[Opening RECORDS FOR PROCESSING section]

/-! ## `State.writeStore` -/

@[simp] theorem State.writeStore_pc (s : State) (p : Store) (v : Word) : (s.writeStore p v).pc = s.pc := by cases p <;> rfl
@[simp] theorem State.writeStore_psw (s : State) (p : Store) (v : Word) : (s.writeStore p v).psw = s.psw := by cases p <;> rfl
@[simp] theorem State.writeStore_evb (s : State) (p : Store) (v : Word) : (s.writeStore p v).evb = s.evb := by cases p <;> rfl
@[simp] theorem State.writeStore_evbWritten (s : State) (p : Store) (v : Word) : (s.writeStore p v).evbWritten = s.evbWritten := by cases p <;> rfl
@[simp] theorem State.writeStore_bpc (s : State) (p : Store) (v : Word) : (s.writeStore p v).bpc = s.bpc := by cases p <;> rfl
@[simp] theorem State.writeStore_acc0 (s : State) (p : Store) (v : Word) : (s.writeStore p v).acc0 = s.acc0 := by cases p <;> rfl
@[simp] theorem State.writeStore_acc1 (s : State) (p : Store) (v : Word) : (s.writeStore p v).acc1 = s.acc1 := by cases p <;> rfl
@[simp] theorem State.writeStore_lock (s : State) (p : Store) (v : Word) : (s.writeStore p v).lock = s.lock := by cases p <;> rfl
@[simp] theorem State.writeStore_mem (s : State) (p : Store) (v : Word) : (s.writeStore p v).mem = s.mem := by cases p <;> rfl
@[simp] theorem State.writeStore_stored (s : State) (p : Store) (v : Word) : (s.writeStore p v).stored = s.stored := by cases p <;> rfl
@[simp] theorem State.writeStore_coproc (s : State) (p : Store) (v : Word) : (s.writeStore p v).coproc = s.coproc := by cases p <;> rfl
@[simp] theorem State.writeStore_irq (s : State) (p : Store) (v : Word) : (s.writeStore p v).irq = s.irq := by cases p <;> rfl
@[simp] theorem State.writeStore_draws (s : State) (p : Store) (v : Word) : (s.writeStore p v).draws = s.draws := by cases p <;> rfl
@[simp] theorem State.writeStore_issue (s : State) (p : Store) (v : Word) : (s.writeStore p v).issue = s.issue := by cases p <;> rfl

/-! ## `State.setReg` -/

@[simp] theorem State.setReg_pc (s : State) (n : Reg) (v : Word) : (s.setReg n v).pc = s.pc := by simp [State.setReg]
@[simp] theorem State.setReg_psw (s : State) (n : Reg) (v : Word) : (s.setReg n v).psw = s.psw := by simp [State.setReg]
@[simp] theorem State.setReg_evb (s : State) (n : Reg) (v : Word) : (s.setReg n v).evb = s.evb := by simp [State.setReg]
@[simp] theorem State.setReg_evbWritten (s : State) (n : Reg) (v : Word) : (s.setReg n v).evbWritten = s.evbWritten := by simp [State.setReg]
@[simp] theorem State.setReg_bpc (s : State) (n : Reg) (v : Word) : (s.setReg n v).bpc = s.bpc := by simp [State.setReg]
@[simp] theorem State.setReg_acc0 (s : State) (n : Reg) (v : Word) : (s.setReg n v).acc0 = s.acc0 := by simp [State.setReg]
@[simp] theorem State.setReg_acc1 (s : State) (n : Reg) (v : Word) : (s.setReg n v).acc1 = s.acc1 := by simp [State.setReg]
@[simp] theorem State.setReg_lock (s : State) (n : Reg) (v : Word) : (s.setReg n v).lock = s.lock := by simp [State.setReg]
@[simp] theorem State.setReg_mem (s : State) (n : Reg) (v : Word) : (s.setReg n v).mem = s.mem := by simp [State.setReg]
@[simp] theorem State.setReg_stored (s : State) (n : Reg) (v : Word) : (s.setReg n v).stored = s.stored := by simp [State.setReg]
@[simp] theorem State.setReg_coproc (s : State) (n : Reg) (v : Word) : (s.setReg n v).coproc = s.coproc := by simp [State.setReg]
@[simp] theorem State.setReg_irq (s : State) (n : Reg) (v : Word) : (s.setReg n v).irq = s.irq := by simp [State.setReg]
@[simp] theorem State.setReg_draws (s : State) (n : Reg) (v : Word) : (s.setReg n v).draws = s.draws := by simp [State.setReg]
@[simp] theorem State.setReg_issue (s : State) (n : Reg) (v : Word) : (s.setReg n v).issue = s.issue := by simp [State.setReg]

/-! ## `State.setC` -/

@[simp] theorem State.setC_pc (s : State) (b : Bool) : (s.setC b).pc = s.pc := rfl
@[simp] theorem State.setC_r (s : State) (b : Bool) : (s.setC b).r = s.r := rfl
@[simp] theorem State.setC_spi (s : State) (b : Bool) : (s.setC b).spi = s.spi := rfl
@[simp] theorem State.setC_spu (s : State) (b : Bool) : (s.setC b).spu = s.spu := rfl
@[simp] theorem State.setC_psw (s : State) (b : Bool) : (s.setC b).psw = { s.psw with c := b } := rfl
@[simp] theorem State.setC_evb (s : State) (b : Bool) : (s.setC b).evb = s.evb := rfl
@[simp] theorem State.setC_evbWritten (s : State) (b : Bool) : (s.setC b).evbWritten = s.evbWritten := rfl
@[simp] theorem State.setC_bpc (s : State) (b : Bool) : (s.setC b).bpc = s.bpc := rfl
@[simp] theorem State.setC_acc0 (s : State) (b : Bool) : (s.setC b).acc0 = s.acc0 := rfl
@[simp] theorem State.setC_acc1 (s : State) (b : Bool) : (s.setC b).acc1 = s.acc1 := rfl
@[simp] theorem State.setC_lock (s : State) (b : Bool) : (s.setC b).lock = s.lock := rfl
@[simp] theorem State.setC_mem (s : State) (b : Bool) : (s.setC b).mem = s.mem := rfl
@[simp] theorem State.setC_stored (s : State) (b : Bool) : (s.setC b).stored = s.stored := rfl
@[simp] theorem State.setC_coproc (s : State) (b : Bool) : (s.setC b).coproc = s.coproc := rfl
@[simp] theorem State.setC_irq (s : State) (b : Bool) : (s.setC b).irq = s.irq := rfl
@[simp] theorem State.setC_draws (s : State) (b : Bool) : (s.setC b).draws = s.draws := rfl
@[simp] theorem State.setC_issue (s : State) (b : Bool) : (s.setC b).issue = s.issue := rfl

[Closing RECORDS FOR PROCESSING section]

■ WHAT THE EXERCISE ASKS ■
In the listing above, find the line holding "s.bpc := by cases p <;> rfl" and the line holding "s.acc0 := by cases p <;> rfl", then output those two lines and every line between them exactly.

■ TASK OUTPUT ■
@[simp] theorem State.writeStore_bpc (s : State) (p : Store) (v : Word) : (s.writeStore p v).bpc = s.bpc := by cases p <;> rfl
@[simp] theorem State.writeStore_acc0 (s : State) (p : Store) (v : Word) : (s.writeStore p v).acc0 = s.acc0 := by cases p <;> rfl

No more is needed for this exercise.